Do you text more than you read your Bible?
When you go to bed and wake up in the morning do you run straight to Jesus or you makeup?
Do you study the word of God before the word of man(school)?
Would you say no to hang out with a guy if you hadn't spent time with Jesus yet?
Do you curse more Than you pray?

These are just some of the questions we asked ourselves. Then we each picked one that we knew applied to us- told a friend to help keep each other accountable and were going to think about this all during the week. So join us if you want! Pick a question and instead of looking to something to satisfy you- Instead Isaiah 53 say to "Incline your ear, and come to me ; hear, that your soul may live." So we come to Jesus and pray that Jesus would change our heart and help us fight our sins. Our only instruction is "come to me;hear"- we need to go to Jesus and listen;he will satisfy. And in the end we are grateful because he has already done all the work so that we may live.

Thursday, September 15, 2011

pizza, pizza, pizza

I've been reading this book called "A Praying Life" by Paul Miller and it is completely changing my life. I have always had a hard time praying and have just thought: "I'm just bad at it." I am always distracted and can't keep focused. I have tried praying outloud, journaling, praying with eyes open, closed, etc. But it always ends the same. I become distracted so I just quit. I feel like I have to.

I have learned A TON from "A Praying Life" but one things I am focusing in on is this concept: when you are praying and random thoughts of distraction come into your head- pray about those thoughts...because that is what is really on your heart.
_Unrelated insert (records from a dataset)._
-- ==== Sys2Proof/Machine/Branch.lean ====
section
/-!
DEFINITION. Branches, calls and the return-address store, repeats and the start of a macro (spec/07_one_thread.md R112 to
R124).
-/

namespace Sys2Proof.Machine

/-- A target lies outside the bounds of PCC (R112). -/
def outside (c : Cap) (t : Int) : Bool := t < capBase c || t ≥ capTop c

/-- PCC with its offset at a target inside its bounds; a target outside takes trap 0x05 with SRC 0 (R89, R112). DESIGN CHOICE: B, BC,
CALL and JTAB of a bundle at an odd offset, which ERET and RET can reach, have an odd target; no rule says whether R51's trap 0x0E is due, and
they go on at the odd offset (log 53). -/
def branchTo (t : Int) : M Cap := do
  let th ← getTh
  if outside th.pcc t then trap 0x05 (tvalCap 0 0 (t % 2 ^ 56).toNat) else return capSetOff th.pcc t.toNat

/-- The target of a branch offset in 16-bit units from the bundle (R51, R112). -/
def branchTarget (t : Thread) (off : Word) : Int := (t.pc : Int) + 2 * sgn off

/-- B (R112). -/
def execB (off : Word) : State → Host.Outcome State Fault Refusal :=
  run do
    let th ← getTh
    let c ← branchTo (branchTarget th off)
    jump c

/-- BC (R112). -/
def execBc (p : PReg) (inv : Bool) (off : Word) : State → Host.Outcome State Fault Refusal :=
  run do
    let th ← getTh
    if th.rp p ^^ inv then
      let c ← branchTo (branchTarget th off)
      jump c
    else advance

/-- JMP's target capability after the checks of R113. -/
def jumpTarget (a : CReg) (x : GReg) : M Cap := do
  let th ← getTh
  let c := th.rc a
  let t : Int := (capOff c : Int) + sgn (th.rg x)
  let tv := fun (offs : Nat) => tvalCap 1 a.val offs
  let o := (t % 2 ^ 56).toNat
  if !c.tag then trap 0x04 (tv o)
  else if missing rX (capRights c) ≠ 0 then trap 0x06 (tv rX)
  else if t % 2 ≠ 0 then trap 0x0E (tv o)
  else if t < capBase c || t + 2 > capTop c then trap 0x05 (tv o)
  else return capSetOff c t.toNat

/-! ## The return-address store (R115 to R117) -/

/-- The slice home and slice offset of entry `i` of a thread's return area (R116, R128). DESIGN CHOICE: where SWR of RASD has made AREA so
large that this passes the end of the core's slice, the home is what follows there: the next core's slice (log 74). -/
def State.returnSlot (s : State) (i : Nat) : Nat × Nat :=
  let home := ((s.th.firing.bind (·.home)).getD s.cur.tid)
  let core := home / 8
  let o := carveOff core (s.spillOf core) (home % 8) + 16 * i
  (sliceAddr core o, o)

/-- The entries that the return area holds: S / 64 (R128). -/
def State.returnCap (s : State) : Nat := s.spillOf (s.th.homeCore s.cur.core) / 64

/-- The oldest entry of a full store is spilled (R116): to the return area, else through SPOV. DESIGN CHOICE: the limit of OVER is
tested before SPOV's own checks, and its trap names the slot's address in OFFS (R117; log 62). -/
def spillOldest (oldest : Cap) : M Unit := do
  let s ← get
  let th := s.th
  if th.area < s.returnCap then
    let (a, _) := s.returnSlot th.area
    issueStore a (capBytes oldest) oldest.tag (sliceEntry 0 0 0 0 0) 0
    modTh fun t => { t with area := t.area + 1 }
  else
    let w : Src := ⟨3, 0⟩
    let ea : Int := (capOff th.spov : Int) + 16 * th.ovr
    if th.ovr + 1 > 2 ^ 24 - 1 then trap 0x05 (tvalCap 3 0 (ea % 2 ^ 56).toNat)
    else
      checkCap w th.spov (rW + rS) ea 16 16
      let (a, e) ← locate w false th.spov ea.toNat 16 rW
      issueStore a (capBytes oldest) oldest.tag e (ea.toNat / 65536)
      modTh fun t => { t with ovr := t.ovr + 1, kept := smDel t.kept t.ovr }

/-- The push of the address of the next bundle (R115). -/
def pushReturn : M Unit := do
  let s ← get
  let th := s.th
  let entry := capSetOff th.pcc (th.pc + 2 * s.cur.words)
  match th.ras with
  | oldest :: rest =>
    if th.ras.length ≥ 16 then
      spillOldest oldest
      modTh fun t => { t with ras := rest ++ [entry] }
    else modTh fun t => { t with ras := t.ras ++ [entry] }
  | [] => modTh fun t => { t with ras := [entry] }

/-- CALL (R115): the target is checked before any spill. -/
def execCall (off : Word) : State → Host.Outcome State Fault Refusal :=
  run do
    let th ← getTh
    let c ← branchTo (branchTarget th off)
    pushReturn
    jump c

/-- An entry spilled through SPOV reloaded (R116), with the address that its traps name: one that an earlier save of the thread kept from its
record (R123, log 91), else from its slot. -/
def reloadOver (i : Nat) : M (Cap × Nat) := do
  let th ← getTh
  let slot := fun (c : Cap) => capOff c + 16 * i
  let (e, ea) ← match smFind th.kept i with
    | some (.read b tag poison) =>
      if poison then trap 0x0F (tvalCap 3 0 (slot th.spov)) else pure (capFrom b tag, slot th.spov)
    | some (.behind c) => do pure (← loadCap ⟨3, 0⟩ false c rR (slot c), slot c)
    | none => do pure (← loadCap ⟨3, 0⟩ false th.spov rR (slot th.spov), slot th.spov)
  modTh fun t => { t with ovr := i, kept := smDel t.kept i }
  return (e, ea)

/-- The newest entry: popped, or reloaded from the newest spill (R116), with the address that its traps name. DESIGN CHOICE: TVAL of
trap 0x09 is 0 (log 63). -/
def popReturn : M (Cap × Nat) := do
  let s ← get
  let th := s.th
  if th.ras ≠ [] then
    modTh fun t => { t with ras := t.ras.dropLast }
    return (th.ras.getLastD nullCap, 0)
  else if th.ovr > 0 then reloadOver (th.ovr - 1)
  else if th.area > 0 then
    let (a, o) := s.returnSlot (th.area - 1)
    let b ← readHome ⟨2, 0⟩ o a 16 (sliceEntry 0 0 0 0 0)
    modTh fun t => { t with area := t.area - 1 }
    return (capFrom b (ownTag th.stores a (s.tagAt a)), o)
  else trap 0x09 0

/-- The state of a thread's store and spills put back where a trap undoes the pop (R115). -/
def restoreStore (old : Thread) : M Unit :=
  modTh fun t => { t with ras := old.ras, area := old.area, ovr := old.ovr, kept := old.kept }

/-- RET (R115, R116). DESIGN CHOICE: an odd entry takes no trap 0x0E here, and the fetch drops its bit 0 (log 53). -/
def execRet : State → Host.Outcome State Fault Refusal :=
  run do
    let th ← getTh
    let (e, addr) ← popReturn
    if !e.tag then
      restoreStore th
      trap 0x04 (tvalCap 2 0 addr)
    else if outside e (capOff e) then
      restoreStore th
      trap 0x05 (tvalCap 2 0 (capOff e))
    else jump e

/-- JMP (R113). -/
def execJmp (a : CReg) (x : GReg) : State → Host.Outcome State Fault Refusal :=
  run do
    let c ← jumpTarget a x
    jump c

/-- JMPL (R113): the address of the next bundle is pushed as CALL pushes it. -/
def execJmpl (a : CReg) (x : GReg) : State → Host.Outcome State Fault Refusal :=
  run do
    let c ← jumpTarget a x
    pushReturn
    jump c

/-- JTAB (R114). -/
def execJtab (a : CReg) (x : GReg) : State → Host.Outcome State Fault Refusal :=
  run do
    let th ← getTh
    let c := th.rc a
    let w := creg a
    let i := (th.rg x).toNat
    if !c.tag then trap 0x04 (tvalCap 1 a.val (capBase c))
    else if missing rR (capRights c) ≠ 0 then trap 0x06 (tvalCap 1 a.val rR)
    else if capBadFmt c then trap 0x07 (tvalCap 1 a.val (capBase c))
    else if i ≥ (capTop c - capBase c).toNat / 4 then
      writeNow (.p 7 false)
      advance
    else
      let ea := capBase c + 4 * i
      if ea % 4 ≠ 0 then trap 0x0E (tvalCap 1 a.val ea)
      else
        let (h, e) ← locate w false c ea 4 rR
        let b ← readHome w ea h 4 e
        let t : Int := (th.pc : Int) + 2 * signedNat 32 (leNat b)
        let pcc ← branchTo t
        writeNow (.p 7 true)
        jump pcc

/-! ## Repeats and macros (R118 to R124) -/

/-- The thread after a REP or LOOPP bundle: the bundle itself is not counted (R120). -/
def Thread.startLoop (t : Thread) (c : Cur) (lpst : Word) : Thread :=
  let t := t.tick c
  let nx := t.pc + 2 * c.words
  { t with lpst := lpst, lpsa := BitVec.ofNat 64 (nx % 2 ^ 56), pcc := capSetOff t.pcc nx }

/-- LPST at a start (R120, R121): the fields that R120 lists, with HOLD, which it does not list, clear. -/
def lpstOf (kind endless : Bool) (n left : Nat) : Word :=
  BitVec.ofNat 64 (2 ^ 63 + (if kind then 2 ^ 62 else 0) + (if endless then 2 ^ 60 else 0) + n % 128 * 2 ^ 53 +
    left % 2 ^ 32)

/-- REP (R120). -/
def execRep (n : BitVec 5) (k : BitVec 32) : State → Host.Outcome State Fault Refusal :=
  event fun s => s.setTh (s.th.startLoop s.cur (lpstOf false false (n.toNat + 1) k.toNat))

/-- Some context of the cluster that holds a firing repeats the body (R183). -/
def State.repeats (s : State) (cluster obj start : Nat) : Bool :=
  s.threads.any fun t =>
    t.1 / 128 = cluster && t.2.firing.isSome && fieldW 63 62 t.2.lpst = 3 && capObj t.2.pcc = obj && fieldW 55 0 t.2.lpsa = start

/-- The pinned bodies of a cluster that stay pinned (R183). -/
def State.pinned (s : State) (cluster : Nat) : List LoopBody :=
  (smGet [] s.loops cluster).filter fun b => s.repeats cluster b.obj b.start

/-- The time at which a thread's launch began (R122): that of its first placement. -/
def State.beganAt (s : State) (t : Thread) : Nat := ((s.launch? t.launchId).bind (·.began)).getD 0

/-- A loop body serves a place in code for a launch that began at a time: one pinned before that may hold words of before (R122). -/
def LoopBody.serves (b : LoopBody) (obj start began : Nat) : Bool := b.obj = obj && b.start = start && b.made ≥ began

/-- A loop body that a cluster's loop buffer holds for a launch that began at a time (R122, R183). -/
def State.pin (s : State) (cluster obj start began : Nat) : State :=
  let l := s.pinned cluster
  if l.any (·.serves obj start began) then s
  else { s with loops := smPut s.loops cluster ((⟨obj, start, [], s.clock⟩ :: l).take 4) }

/-- LOOPP (R120, R183): the body's words are pinned as they are first fetched. -/
def execLoopp (n : BitVec 6) (k : BitVec 32) : State → Host.Outcome State Fault Refusal :=
  event fun s =>
    let t := s.th.startLoop s.cur (lpstOf true (k = 0) (n.toNat + 1) (k.toNat - 1))
    (s.pin (coreCluster s.cur.core) (capObj t.pcc) t.pc (s.beganAt s.th)).setTh t

/-- Entry `idx` of a macro of a cluster's pattern book (R118); entries beyond 31 read as zero. -/
def State.bookEntry (s : State) (cluster num idx : Nat) : Word :=
  if idx ≥ 32 then 0 else smGet 0 s.book (cluster * 4096 + num % 128 * 32 + idx)

/-- A macro that has no entry left completes: MCX.ACT is cleared, and the MCALL counts as one bundle (R118, R120, R124). -/
def Thread.endMacro (t : Thread) (r : MacroRun) : Thread :=
  let (l, back) := loopStep t.lpst
  { t with
    run := none
    mcx := putField 12 12 t.mcx 0
    lpst := l
    pcc := capSetOff t.pcc (if back then fieldW 55 0 t.lpsa else t.pc + 2 * r.words) }

/-- The macro goes on at its next entry, or completes at entry 32 or at an entry that is zero (R118). -/
def State.macroNext (s : State) (t : Nat) : State :=
  let th := s.thread t
  match th.run with
  | none => s
  | some r =>
    if s.bookEntry (coreCluster (t / 8)) r.num r.idx = 0 then s.setThread t (th.endMacro r) else s

/-- MCALL (R118, R119): nominal time moves past the MCALL, then its entries execute as bundles of their own. The bundle
that an ERET resumes starts at MCX.IDX when MCX.ACT is set, and its one match is the entry's (R359). -/
def execMcall (num : Fin 128) (a b : Fin 64) (c : Fin 32) (v : Word) : State → Host.Outcome State Fault Refusal :=
  event fun s =>
    let th := s.th
    let idx := if th.noBreak && bitW 12 th.mcx then fieldW 11 7 th.mcx else 0
    let r : MacroRun := ⟨num.val, idx, a.val, b.val, c.val, v, s.cur.words⟩
    let t := { th.tick s.cur with run := some r, noBreak := th.noBreak && bitW 12 th.mcx }
    (s.setTh t).macroNext s.cur.tid

end Sys2Proof.Machine
end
That is so true! Why did I not think of that? This concept has changed my prayer life.

Last week was our first team Bible study- 13/20 girls on my team came (such an answer to prayer). We listened to a sermon called Four Chairs (I highly recommend it). I ordered pizza for us but when the pizza guy came he didn't have what I ordered. He gave us 2 boxes instead of 3 and charged us too much money. I was very frustrated and apologized to my girls. After Bible Study on the way home I prayed for the girls: that they would know where they stood before the Lord, that God would change their hearts and pizza, pizza, pizza. I could not stop thinking about the pizza mishap. Every five seconds I would think about it. I was tempted to stop praying but instead I prayed: "God, thank you for even just providing two pizzas, Im frustrated that there wasnt enough but it wasnt the delivery guys fault. The girls reacted fine to it. Please clear my anxious heart of messing up in front of the girls. I just thank you for the pizza we had." It was like magic, except not magic because I know it was God. My mind was done with pizza and I was able to freely and clearly pray for the girls for the next 15 minutes. It was incredible.

Another thing the book focuses on is praying like a child; asking what you want. There are some things we don't think to pray for. A girl on my team is having BIG knee problems. The doctors cant find anything wrong and the MRIs come back negative. Now, the girl and I are teaming up and praying for 2 weeks straight that God would heal her knee and lessen the pain. My prayer is that God would heal her that she might see more of God's greatness and grandness and when she is healed we will know where to give the credit. I've never thought to pray for an injury. She will continue going to the training room but everyday we will also beg the Lord to heal her! I'm excited to see where this goes!

I HIGHLY recommend "A Praying Life." It is a phenomenal book. I have learned so much and can't wait to read the rest!